Please try to avoid antagonistic arguments and bickering matches. Comment threads that devolve into unproductive arguments may be removed so that the overall topic is able to continue.

3 comments

  1. gpl
    Link
    Teacher held in solitary confinement for posting concern about Gaza deaths I thought this was an important article to share. As happens in other countries in wartime, personal freedoms in Israel...

    Teacher held in solitary confinement for posting concern about Gaza deaths

    I thought this was an important article to share. As happens in other countries in wartime, personal freedoms in Israel are being curtailed. We saw this to some extent in the US after 9/11 as well — if not with official consequences, certainly with social ones.

    Inside Israel, veteran journalists, intellectuals and rights activists say, there is little public space for dissent about the war in Gaza, even three months into an offensive that has killed 23,000 Palestinians and has no end in sight. “Make no mistake: Baruchin was used as a political tool to send a political message. The motive for his arrest was deterrence – silencing any criticism or any hint of protest against Israeli policy,” the long-established Haaretz newspaper said in an editorial.

    One quote in particular stuck out:

    ‘I thought to myself, when I retire, I might conclude this is the most significant lesson I ever gave in civics.’

    15 votes
  2. skybrian
    Link
    Cost of tent materials soars due to desperate need for shelter in Gaza (NPR) … … … … …

    Cost of tent materials soars due to desperate need for shelter in Gaza (NPR)

    More than a million displaced people are estimated to be taking shelter in [Rafah] on top of its prewar population of 270,000. Apartments and other dwellings are housing dozens, even hundreds of people, as Israeli airstrikes continue. Shelters operated by the United Nations in Gaza are full far beyond their capacity, the U.N. says.

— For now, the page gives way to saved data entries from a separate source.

/-- A memory instruction captured at issue (R162, R252, R165, R255), with its completion flag and rounding mode. -/
structure MemOp where
  kind : MKind
  acc : List LAcc
  /-- Lanes for which it counts: the Active lanes, the Present lanes of a uniform access (R233). -/
  lanes : Word
  pc : BitVec 64
  flag : Option Nat
  rm : BitVec 2
  deriving DecidableEq, Repr

/-- What holds a sub-band (STATE of R70). -/
inductive Wait where
  /-- STATE 0, or 1 by a clause wait, a distance or the uniform pipe. -/
  | ready
  /-- The line of the next word is missing (R67). -/
  | fetch
  /-- A hold that ends when another part of the core moves. -/
  | stalled
  /-- TLB walks of an issued memory instruction (R152). -/
  | translate (op : MemOp)
  /-- TLB walks for an instruction that issues again after them: addresses by lane (32 for every lane of the sub-band), and
  the access code. -/
  | walk (vas : List (Nat × BitVec 64)) (access : Nat)
  /-- Arrived at a cross-lane operation (R189). -/
  | member
  /-- Signed a matrix operation on g (R280). -/
  | signer (g : Nat)
  /-- Waiting at `bar` for the phase it arrived in to complete, and at `barw` (R204). -/
  | bar (gid phase : Nat)
  | barw (gid : Nat)
  /-- Held before a second arrival at a barrier in one phase (R203). -/
  | again (gid : Nat)
  /-- Arrived at a phase end (R296). -/
  | phase
  /-- An operation of the core that the sub-band waits for. -/
  | op (id : Nat)
  /-- Blocked in `jwait` (R86). -/
  | jwait (j : Nat)
  /-- STATE 4: parked until every record of its lanes is resumed (R156). -/
  | parked
  deriving DecidableEq, Repr

/-- A sub-band entry (R70); entries 256 + slot are the keep entries (R305). -/
structure Entry where
  slot : Nat
  frozen : Bool
  lanes : Word
  defer : Word
  wait : Wait
  age : BitVec 16
  ctx : Option Clause
  /-- The next instruction issues with its breakpoint suppressed (R92). -/
  skipBp : Bool
  deriving DecidableEq, Repr

/-! ## Bands -/

/-- A coefficient register (R147). -/
structure KReg where
  base : BitVec 57
  s0 : Word
  s1 : Word
  s2 : Word
  s3 : Word
  deriving DecidableEq, Repr

/-- The open cross-lane operation of a band (R189): the words, the mask, the generation-checked operands of the lanes
that have arrived, and which of them were Active. -/
structure XOp where
  word : Word
  ext : Word
  mask : Word
  pc : BitVec 64
  arrived : Word
  active : Word
  vals : List (Nat × BitVec 64)
  idx : List (Nat × Word)
  deriving DecidableEq, Repr

/-- A band's state at a barrier (R203, R206, R316): the participant word and the phase of its last arrival, and whether
it has arrived since its placement. -/
structure BarState where
  part : Word
  last : Nat
  ever : Bool
  deriving DecidableEq, Repr

structure Band where
  task : Nat
  index : Nat
  /-- Granules of eight registers of the pipe's vector file, in register order (R16). -/
  vgrans : List Nat
  threads : Map Thread
  /-- Counts of f0 to f11 (R55). -/
  flags : Map Nat
  j : Map Word
  arr : Map Word
  /-- Lanes of the last arrival at each j: the word after their join (R75). -/
  arrPc : Map (BitVec 64)
  lc : Map Word
  li : Map Word
  k : Map KReg
  /-- `sys.fround` RM (R110). -/
  rm : BitVec 2
  fflags : Fl
  mshape : Word
  kcause : Word
  kpc : BitVec 64
  klanes : Word
  kaddr : BitVec 64
  /-- `sys.kpc` was written by the handler since entry (R307). -/
  kpcSet : Bool
  /-- The entry was by a header check at a mid-clause start (R56, R307). -/
  kmid : Bool
  /-- The sub-band entry whose resumption R307 describes: that of a trap, none after a request. -/
  ktrap : Option Nat
  keep : Bool
  /-- Class 6 restored since the entry with code 3 (R307). -/
  restored : Bool
  /-- In keep mode, the threads' control state as frozen at the entry (R305); `threads` is then the handler's. -/
  frozen : Map Thread
  keepV : Map Word
  keepS : Map Word
  keepP : Map Bool
  halted : Bool
  xop : Option XOp
  bars : Map BarState
  /-- The holder of the turn in deterministic mode, by its lowest lane (R73). -/
  turn : Option Nat
  pend : List Pend
  nextSlot : Nat
  lastSlot : Nat
  /-- Machine-check details due at the next release of the band's threads (R361, R249). -/
  relFail : List Nat
  /-- A request for pre-emption that the band has still to take (R305, R308). -/
  pre : Bool
  /-- A step the debugger asked for (R93): the entry, and how many instructions. -/
  stepping : List Nat
  deriving DecidableEq, Repr

/-! ## Operations in flight -/

/-- Which release (R244, R250). -/
inductive RelKind where
  | plain | xrel | dram
  deriving DecidableEq, Repr

/-- What happens when a release completes. -/
inductive After where
  /-- Only the release itself: the lanes of an exit. -/
  | none
  /-- The fence's sub-band goes on. -/
  | fence
  /-- `sync`: the acquire follows. -/
  | sync
  /-- The store or atomic itself is performed. -/
  | access (op : MemOp)
  /-- The arrival of the band at a barrier (R204): group (256 local, 257 local in keep mode), participant word, the open
  phase at issue, whether the sub-band waits. -/
  | arrive (gid : Nat) (part : Word) (phase : Nat) (wait : Bool)
  /-- The pushed command becomes startable (R215): the queue and the command's number. -/
  | push (queue num : Nat)
  deriving DecidableEq, Repr

/-- A tile or accumulator transfer (R289, R291). -/
inductive XferOp where
  | tld | tst | ald | ast
  deriving DecidableEq, Repr

/-- An operand of a matrix operation, captured at issue of the signers (R268, R269). -/
inductive MatSrc where
  | tile (t : Nat)
  | map (base pitch : Word)
  deriving DecidableEq, Repr

structure MatOp where
  complex : Bool
  acc : Nat
  a : MatSrc
  b : MatSrc
  ty : AccTy
  ax : Bool
  sp : Bool
  conj : Bool
  mshape : Word
  deriving DecidableEq, Repr

/-- Element classes of R272. -/
inductive MatCls where
  | f16 | bf16 | f8 | f4 | i8 | i4 | f64 | ci8 | ci4
  deriving DecidableEq, Repr

/-- A matrix operation that has issued: its g register, class, slices of A and B per step (R268), the signers' lanes by
band index and the bands that signed in keep mode, the next step and the number of steps, the accumulator rows so far,
its flags, and whether the signers are released. -/
structure MatRun where
  g : Nat
  op : MatOp
  cls : MatCls
  sa : Nat
  sb : Nat
  signed : Map Word
  keeps : BitVec 16
  step : Nat
  last : Nat
  rows : List (BitVec 2048)
  rows2 : List (BitVec 2048)
  fl : Fl
  sat : Bool
  released : Bool
  deriving DecidableEq, Repr

inductive FKind where
  /-- Loads, performed at their completion. -/
  | load (op : MemOp)
  /-- Atomics after their release, performed and waiting to return. -/
  | atom (op : MemOp)
  /-- `lds`: lane, byte address, destination. -/
  | lds (ty : MTy) (acc : List LAcc)
  /-- `fdiv`, `fsqrt` (`seq`) and `ftab`: results computed at issue, written at completion. -/
  | result (seq : Bool) (pipe : Nat) (writes : List (Loc × Word)) (fl : Fl)
  | release (k : RelKind) (after : After)
  /-- `acq`, and the second half of `sync`. -/
  | acquire
  /-- `twany` and `twall` (R220): `ready` is the result once the condition has held. -/
  | tagWait (all : Bool) (mask : BitVec 64) (dest : Loc) (ready : Option Word)
  /-- A pending `qpop` (R219): queue, destination, and where it stands: its address and clause base (R305). -/
  | qpop (queue : Nat) (dest : Loc) (pc base : BitVec 64)
  /-- A transfer whose rows have moved: its tile or accumulator, the task's scratchpad granules it uses, and the machine
  check it met. -/
  | xfer (op : XferOp) (reg : Nat) (sp : List Nat) (err : Nat)
  /-- A signature on g, holding up flag B; tied to its operation once that has issued (R280). -/
  | sig (g : Nat) (op : Option Nat)
  /-- A matrix operation that has issued (R282 to R285). -/
  | mat (op : MatRun)
  | pw (op : PwOp) (acc : List LAcc)
  /-- An access to another module (R249). -/
  | remote (op : MemOp)
  deriving DecidableEq, Repr

/-- An operation in flight: the issuing band, its task's generation, its lanes, and the completion flag it holds up. -/
structure Flight where
  slot : Nat
  gen : BitVec 16
  lanes : Word
  flag : Option Nat
  kind : FKind
  deriving DecidableEq, Repr

/-! ## Tasks (R293) -/

/-- A command pushed to a queue register (R211): its words, its number among the task's pushes, the band and the address
of its `qpush`, its collective instance (R227), and whether the release of the push is complete (R215). -/
structure Cmd where
  words : List Word
  num : Nat
  slot : Nat
  inst : Nat
  pc : BitVec 64
  released : Bool
  deriving DecidableEq, Repr

/-- A command an engine has started: the elements done, whether it waits for a page-fault answer (R214), and, once it
has ended, its fault: cause and code, or done. -/
structure CmdRun where
  cmd : Cmd
  pos : Nat
  waiting : Bool
  done : Bool
  fault : Option (Nat × Nat)
  deriving DecidableEq, Repr

/-- A queue register (R209): port code, waiting commands oldest first, return words oldest first, command in progress. -/
structure Queue where
  port : Nat
  cmds : List Cmd
  ret : List Word
  cur : Option CmdRun
  deriving DecidableEq, Repr

/-- A `qfence` (R216): its mask and the number of the first later push. -/
structure QFence where
  mask : Word
  num : Nat
  deriving DecidableEq, Repr

/-- A convergence register with its open operation (R279, R280): band set, usable, what instructions before a cycle still
see, and what the signers recorded. -/
structure GReg where
  set : BitVec 16
  usable : Bool
  was : Option (Nat × BitVec 16 × Bool)
  /-- The open operation: instruction word, captured operands, and the lanes that have signed by band index. -/
  op : Option (Word × MatOp)
  signed : Map Word
  deriving DecidableEq, Repr

/-- A task's part in one barrier (R203): the word recorded by the first arrival of the open phase, the lanes that have
arrived and those whose release is done, by band index. For a local barrier `phase` counts its phases. -/
structure TaskBar where
  part : Option Word
  arrived : Map Word
  done : Map Word
  phase : Nat
  deriving DecidableEq, Repr

/-- The states of R293. A retired or killed task keeps no entry. -/
inductive TaskState where
  | placed | running | draining
  deriving DecidableEq, Repr

/-- A phase end in progress (R296): the address, the lanes arrived by band index, the lowest arrival's (band, lane) and
word, whether the result is posted, the variant chosen by the switch decision, the microsecond since which it waits. -/
structure PhaseEnd where
  pc : BitVec 64
  arrived : Map Word
  best : Nat
  word : Word
  posted : Bool
  admitted : Bool
  switchTo : Option Nat
  since : Nat
  deriving DecidableEq, Repr

/-- A request for pre-emption (R321): the save area and the code of `sys.kcause`. -/
structure PreReq where
  area : BitVec 64
  code : Nat
  deriving DecidableEq, Repr

structure Task where
  launch : Nat
  number : Nat
  variant : Nat
  nbands : Nat
  nv : Nat
  nt : Nat
  na : Nat
  /-- Scratchpad granules of 4 KiB and the byte offset of the run in the core's scratchpad (R16, R310). -/
  spGrans : Nat
  spBase : Nat
  /-- Thread-local bytes of a thread in the current variant (R77). -/
  tlm : Nat
  gen : BitVec 16
  /-- Band slot of each band, in band order. -/
  slots : List Nat
  /-- Physical granules of four tiles, and accumulators, in register order (R16). -/
  tileMap : List Nat
  accMap : List Nat
  state : TaskState
  /-- KIND, CAUSE, CODE and EFLT of the status word to come (R293). -/
  endKind : Nat
  endCause : Nat
  endCode : Nat
  eflt : Bool
  /-- The task's end was decided by a trap in keep mode or without a handler (R308, R327). -/
  ended : Bool
  par : BitVec 64
  tlbase : BitVec 64
  tlstride : Word
  ksave : BitVec 64
  kvec : BitVec 64
  /-- Copy tags (R210). -/
  done : BitVec 64
  fault : BitVec 64
  busy : Map Nat
  queues : Map Queue
  fences : List QFence
  pushes : Nat
  g : Map GReg
  /-- Ids of the groups besides group 0 (R201). -/
  groups : List Nat
  /-- Collective instances pushed: group 0 at 0, then the groups in order (R227). -/
  inst : Map Nat
  bars : Map TaskBar
  localBar : TaskBar
  /-- The local barrier of handlers in keep mode, apart from the frozen one (R305). -/
  keepBar : TaskBar
  phase : Option PhaseEnd
  succ : Option (BitVec 64)
  /-- Saved for R226 and R227 from the request until the restore's `kret` (R328). -/
  saved : Bool
  request : Option PreReq
  /-- Stopped by the debugger (R92). -/
  stopped : Bool
  /-- Energy per phase and peak current of the current variant (R348). -/
  energy : Nat
  current : Nat
  /-- Microsecond at which the task was placed or last began a time slice (R347). -/
  sliceFrom : Nat
  deriving DecidableEq, Repr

    With nowhere else to turn, Palestinians are now living in tents or makeshift shelters made of wood beams and sheets of nylon. And the swelling demand for shelters and the lack of supply has sent prices for materials skyrocketing.

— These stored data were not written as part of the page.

-- ==== Sys2Proof/Machine/PwAct.lean ====
section
/-! DEFINITION. What the Plynwick block instructions do to the blocks their lanes name (R184, R186, R187). -/

namespace Sys2Proof.Machine

/-- PWFLUSH of one block: a written one is encoded and written to its home; the block is dropped and its ownership given
up. -/
def State.pwFlush (s : State) (c pd : Nat) (t : Trans) : State × Nat :=
  match (s.core c).pwFind t.buf t.block with
  | none => (s, 0)
  | some p =>
    let r := if p.written.isEmpty then (s, 0) else s.writeCode ⟨pd, none⟩ p.buf p.block p.encoded
    (r.1.pwForget c t.buf t.block, r.2)

/-- PWNORM of one block: owned, fully encoded at the exponent its values need, written to its home, and settled. -/
def State.pwNorm (s : State) (c pd : Nat) (t : Trans) : State × Nat :=
  match s.pwOwn c pd t with
  | (s, 0) =>
    match (s.core c).pwFind t.buf t.block with
    | none => (s, 0)
    | some p =>
      let code := bytesOf p.geom.bytes (pwNormCode p.geom (ofBytes p.code) p.written)
      match s.writeCode ⟨pd, none⟩ p.buf p.block code with
      | (s, e) =>
        (s.updCore c fun k => { k with pw := k.pw.map fun (q : PwBlock) =>
          if q.buf == p.buf && q.block == p.block then { q with code, written := [], writer := [] } else q }, e)
  | r => r

/-- PWRAW of one lane: a word of the code this core would write, carries, or reads at the home (R187). -/
def State.pwRawWord (s : State) (c pd : Nat) (t : Trans) : State × Nat × Word :=
  let w := t.pos % (t.geom.bits / 32)
  match (s.core c).pwFind t.buf t.block with
  | some p => (s, 0, BitVec.ofNat 32 (ofBytes p.encoded / 2 ^ (32 * w)))
  | none =>
    match s.readCode ⟨pd, none⟩ t.buf t.block with
    | (s, e, code) => (s, e, BitVec.ofNat 32 (ofBytes code / 2 ^ (32 * w)))

/-- The action of an instruction on one block. -/
def State.pwBlockAct (s : State) (c pd : Nat) (op : PwOp) (t : Trans) : State × Nat :=
  match op with
  | .claim => s.pwOwn c pd t
  | .flush => s.pwFlush c pd t
  | .norm => s.pwNorm c pd t
  | .drop => (s.pwForget c t.buf t.block, 0)
  | .raw => (s, 0)

/-- The action of an instruction over its lanes: once for each distinct block, in ascending lane order; `pwraw` reads for
each lane. A lane keeps the detail of the machine check its block met. -/
def State.pwAct (s : State) (c pd : Nat) (op : PwOp) (acc : List LAcc) : State × List LAcc :=
  let r := acc.foldl (fun (r : State × List LAcc × List (Nat × Nat)) a =>
    match a.t with
    | none => (r.1, r.2.1 ++ [a], r.2.2)
    | some t =>
      match op with
      | .raw =>
        let q := r.1.pwRawWord c pd t
        (q.1, r.2.1 ++ [{ a with val := some (q.2.2.setWidth 64), err := q.2.1 }], r.2.2)
      | .claim | .flush | .norm | .drop =>
        match r.2.2.find? fun b => b.1 == pwKey t.buf t.block with
        | some b => (r.1, r.2.1 ++ [{ a with err := b.2 }], r.2.2)
        | none =>
          let q := r.1.pwBlockAct c pd op t
          (q.1, r.2.1 ++ [{ a with err := q.2 }], r.2.2 ++ [(pwKey t.buf t.block, q.2)])) (s, [], [])
  (r.1, r.2.1)

end Sys2Proof.Machine
end

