/-- Whether a later instruction may not issue while an earlier one is incomplete. -/
def MatSet.blocks (old new : MatSet) : Bool :=
  meetN old.wt (new.rt ++ new.wt) || meetN old.rt new.wt || meetN old.wa (new.ra ++ new.wa) || meetN old.ra new.wa ||
    meetN old.wg (new.rg ++ new.wg) || meetN old.rg new.wg

/-- Tiles and granules that an operand's slices from one up to another name. -/
def MatSrc.reads (m : MatSrc) (c lo hi n : Nat) : List Nat × List Nat :=
  match m with
  | .tile t => ((List.range (hi - lo)).map (t + lo + ·), [])
  | .map _ _ => ([], ((List.range (hi - lo)).flatMap fun j => (List.range (n + 1)).filterMap fun r =>
      match m.rowAt c (lo + j) r with
      | .own a => some (a / 64)
      | .tile _ _ | .cluster _ _ => none))

def MatOp.set (o : MatOp) (c sa sb s0 : Nat) : MatSet :=
  let ks := shapeKS o.mshape
  let a := o.a.reads c (sa * s0) (sa * ks) (shapeMV o.mshape)
  let b := o.b.reads c (sb * s0) (sb * ks) (shapeNV o.mshape)
  { rt := a.1 ++ b.1, rg := a.2 ++ b.2, ra := o.accs, wa := o.accs }

def FKind.matSet (k : FKind) (c : Nat) : MatSet :=
  match k with
  | .xfer .tld r sp _ => { wt := [r], rg := sp }
  | .xfer .tst r sp _ => { rt := [r], wg := sp }
  | .xfer .ald r _ _ => { wa := [r] }
  | .xfer .ast r _ _ => { ra := [r] }
  | .mat r => r.op.set c r.sa r.sb r.step
  | _ => {}

/-- Whether an earlier instruction of a task holds one with a set back. -/
def Core.matBlocked (k : Core) (c t : Nat) (new : MatSet) : Bool :=
  k.flights.any fun f => k.taskOfBand f.2.slot == t && (f.2.kind.matSet c).blocks new

/-! ## Signing (R279 to R281) -/

/-- What an instruction of a cycle sees of a convergence register: its set and whether it is usable. -/
def GReg.seen (g : GReg) (now : Nat) : BitVec 16 × Bool :=
  match g.was with
  | some (n, set, u) => if now < n then (set, u) else (g.set, g.usable)
  | none => (g.set, g.usable)

/-- A band set and whether it may be used (R279). -/
def bandSet (t : Task) (w : Word) : BitVec 16 × Bool :=
  let m := w.setWidth 16 &&& BitVec.ofNat 16 (2 ^ t.nbands - 1)
  let n := popCount m
  (m, 1 ≤ n && n ≤ 4)

/-- SIGN (R279). -/
def execSign (d : BitVec 2) (g : BitVec 3) (sn : BitVec 6) (s : State) : Host.Outcome State Fault Refusal :=
  issue (.sign d g sn) (shapeS d [.s sn.toNat]) (fun x t =>
    let r := mapGetD x.task.g g.toNat GReg.fresh
    let n := bandSet x.task (x.s sn)
    if n.2 == r.usable && (!n.2 || n.1 == r.set) then .ok t
    else if r.op.isSome then .trap 0x07 2 0
    else
      let r' := { r with set := n.1, usable := n.2, was := some (x.now + 2, r.set, r.usable) }
      .ok (t.updTask x.core x.t fun y => { y with g := mapSet y.g g.toNat r' })) s

/-- A sub-band signs an operation on g and is held (R280). -/
def State.signWith (s : State) (x : Ctx) (g : Nat) (w : Word) (o : MatOp) : State :=
  let s := s.start x x.lanes x.flagB (.sig g none)
  let r := mapGetD x.task.g g GReg.fresh
  let r' := { r with op := some (w, o), signed := mapSet r.signed x.b.index (mapGetD r.signed x.b.index 0 ||| x.lanes) }
  let s := s.updTask x.core x.t fun y => { y with g := mapSet y.g g r' }
  let s := s.updEntry x.core x.e fun e => { e with wait := .signer g }
  (s.updBand x.core x.slot fun y => { y with turn := none }).rebalance x.core x.e

/-- The registers of an operand-map source (R269). -/
def mapSrcs (m : Bool) (f : BitVec 5) : List Src := if m then [.s (2 * f.toNat), .s (2 * f.toNat + 1)] else []

/-- An operand as a signer records it. -/
def Ctx.matSrc (x : Ctx) (m : Bool) (f : BitVec 5) : MatSrc :=
  if m then .map (x.readS (2 * f.toNat)).1 (x.readS (2 * f.toNat + 1)).1 else .tile f.toNat
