-- ==== Sys2Proof/Machine/Dispatch.lean ====
section
/-! DEFINITION. The meaning of every step, one arm per constructor. -/

namespace Sys2Proof.Machine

    Before the war, tents in Gaza were mainly used for recreation, such as family gatherings at the beach. A high-quality tent might have cost 200 shekels, or about $50.

    This month, a small tent cost Abu Salah 700 shekels, or about $185, he said. That's cheap, he added: People occupying nearby shelters paid double, or more.

    Without enough tarps and nylon, Palestinians have resorted to using cloth and rugs for tent walls. Others have repurposed the large tarps that cover the truckloads of aid that enter each day from Egypt and Israel.

    A man with a sewing machine, working on the streets of Rafah, sewed together nylon bags used to deliver aid. (The bags cost two shekels apiece, plus the cost of sewing them together, the man said.)

    Some badly needed tents may be waiting just on the other side of Gaza's borders. Earlier this month, U.S. Sen. Chris Van Hollen, a Democrat from Maryland, visited the Egyptian side of the Rafah border crossing, where aid is subjected to exhaustive inspection by Israelis before it enters Gaza.

    There, he visited a warehouse full of humanitarian goods that had been rejected at Israeli inspection points, he told NPR.

    Workers told him the rejected aid included tents, Van Hollen said. "The speculation was that some of them had metal poles in them, and somehow those could be used by Hamas to fashion weapons, despite the fact that you have thousands and thousands of Gazans without shelter as the weather gets very cold," he said.

    "There is no water here, and toilets are another source of suffering," said Awni Nejem, who fled to Rafah from the Nuseirat refugee camp, where Israeli airstrikes have hit repeatedly since mid-November. Trash is also an issue, he said. He and his new neighbors collect garbage at a single spot, but the man who takes it away can only come by every third day.

    Nighttime temperatures have dipped into the 40s this month. Tents are not winterproof or waterproof, and the wintertime rain has soaked people's limited belongings. Tent occupants described pests, including ants and snakes.

    "You can see worms already here. Bugs and lizards are everywhere. I killed a snake inside the tent the other day," said Ayman Bar, who has spent 500 shekels so far on a tent to house his family. He is still hoping to find metal for a roof, he said.

    4 votes
  3. skybrian
    Link
    Rifts emerge among top Israeli officials over how to handle the war against Hamas in Gaza (AP) […]

    Rifts emerge among top Israeli officials over how to handle the war against Hamas in Gaza (AP)

    The comments by Gadi Eisenkot, a former army chief [and member of Israel’s War Cabinet], marked the latest sign of disagreement among top Israeli officials over the direction of the war against Hamas, now in its fourth month.

    […]

    Speaking to the investigative program “Uvda” on Israel’s Channel 12 television, Eisenkot said the Israeli hostages “will only return alive if there is a deal, linked to a significant pause in fighting.” He said dramatic rescue operations are unlikely because the hostages are apparently spread out, many of them in underground tunnels.

    Claiming hostages can be freed by means other than a deal “is to spread illusions,” said Eisenkot, whose son was killed in December while fighting in Gaza.

    Defense Minister Gallant has said troops disabled the Hamas command structure in northern Gaza, from which significant numbers of troops were withdrawn earlier in the week, and that the focus is now on the southern half of the territory.

    But Eisenkot also dismissed suggestions that the military has delivered a decisive blow against Hamas.

    “We haven’t yet reached a strategic achievement, or rather only partially,” Eisenkot said. “We did not bring down Hamas.”

    The militant group has continued to fight back across Gaza, even in the most devastated areas, and launched rockets into Israel.

    In his interview, Eisenkot also confirmed that a preemptive strike against Lebanon’s Hezbollah militia was called off at the last minute during the early days of the war. He said he was among those arguing against such a strike in an Oct. 11 Cabinet meeting that he said left him hoarse from shouting.

    Such an attack would have been a “strategic mistake” and would likely have triggered a regional war, Eisenkot said.

    In a thinly veiled criticism of Netanyahu, Eisenkot also said strategic decisions about the war’s direction must be made urgently and that a discussion about an endgame should have started immediately after the war began.